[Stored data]
::::::

-- ==== Sys2Proof/Laws/Maps.lean ====
section
/-! SUPPORT. What the operations on keyed collections do: reading after putting, removing and changing. -/

namespace Sys2Proof.Laws

open Machine

@[simp] theorem kget_kput {α : Type} (m : KMap α) (k : Nat) (v : α) : kget (kput m k v) k = some v := by
  induction m with
  | nil => simp [kput, kget]
  | cons p m ih =>
    obtain ⟨j, w⟩ := p
    unfold kput
    split_ifs with h h2 <;> simp [kget, *]

theorem kget_kput_ne {α : Type} (m : KMap α) {k j : Nat} (v : α) (h : j ≠ k) : kget (kput m k v) j = kget m j := by
  induction m with
  | nil => simp [kput, kget, Ne.symm h]
  | cons p m ih =>
    obtain ⟨i, w⟩ := p
    unfold kput
    split_ifs with hi h2
    · subst hi; simp [kget, Ne.symm h]
    · simp [kget, Ne.symm h]
    · simp [kget, ih]

@[simp] theorem kget_kdel {α : Type} (m : KMap α) (k : Nat) : kget (kdel m k) k = none := by
  induction m with
  | nil => rfl
  | cons p m ih => obtain ⟨i, w⟩ := p; by_cases hi : i = k <;> simp [kdel, kget, hi, ih]

theorem kget_kdel_ne {α : Type} (m : KMap α) {k j : Nat} (h : j ≠ k) : kget (kdel m k) j = kget m j := by
  induction m with
  | nil => rfl
  | cons p m ih =>
    obtain ⟨i, w⟩ := p
    unfold kdel
    split_ifs with hi
    · subst hi; simp [kget, ih, Ne.symm h]
    · simp [kget, ih]

@[simp] theorem kgetD_kput {α : Type} (m : KMap α) (k : Nat) (v d : α) : kgetD (kput m k v) k d = v := by simp [kgetD]

theorem kgetD_kput_ne {α : Type} (m : KMap α) {k j : Nat} (v d : α) (h : j ≠ k) : kgetD (kput m k v) j d = kgetD m j d := by
  simp [kgetD, kget_kput_ne m v h]

@[simp] theorem kget_kmod {α : Type} (m : KMap α) (k : Nat) (d : α) (f : α → α) :
    kget (kmod m k d f) k = some (f (kgetD m k d)) := by simp [kmod]

theorem kget_kmod_ne {α : Type} (m : KMap α) {k j : Nat} (d : α) (f : α → α) (h : j ≠ k) :
    kget (kmod m k d f) j = kget m j := by simp [kmod, kget_kput_ne m _ h]

@[simp] theorem kgetD_kmod {α : Type} (m : KMap α) (k : Nat) (d : α) (f : α → α) :
    kgetD (kmod m k d f) k d = f (kgetD m k d) := by simp [kgetD]

theorem kget_kmap {α : Type} (m : KMap α) (k : Nat) (f : α → α) : kget (kmap m f) k = (kget m k).map f := by
  induction m with
  | nil => rfl
  | cons p m ih =>
    obtain ⟨i, w⟩ := p
    by_cases hi : i = k
    · simp [kmap, kget, hi]
    · have := ih; simp only [kmap] at this; simp [kmap, kget, hi, this]

@[simp] theorem kset_some {α : Type} (m : KMap α) (k : Nat) (v : α) : kset m k (some v) = kput m k v := rfl

@[simp] theorem kset_none {α : Type} (m : KMap α) (k : Nat) : kset m k none = kdel m k := rfl

theorem kget_kset {α : Type} (m : KMap α) (k : Nat) (v : Option α) : kget (kset m k v) k = v := by cases v <;> simp [kset]

end Sys2Proof.Laws
end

::::::

■ **Exercise objective**: Pull out all lines containing the word "none" from the entries above.

■ **Answer section**:
@[simp] theorem kget_kdel {α : Type} (m : KMap α) (k : Nat) : kget (kdel m k) k = none := by
@[simp] theorem kset_none {α : Type} (m : KMap α) (k : Nat) : kset m k none = kdel m k := rfl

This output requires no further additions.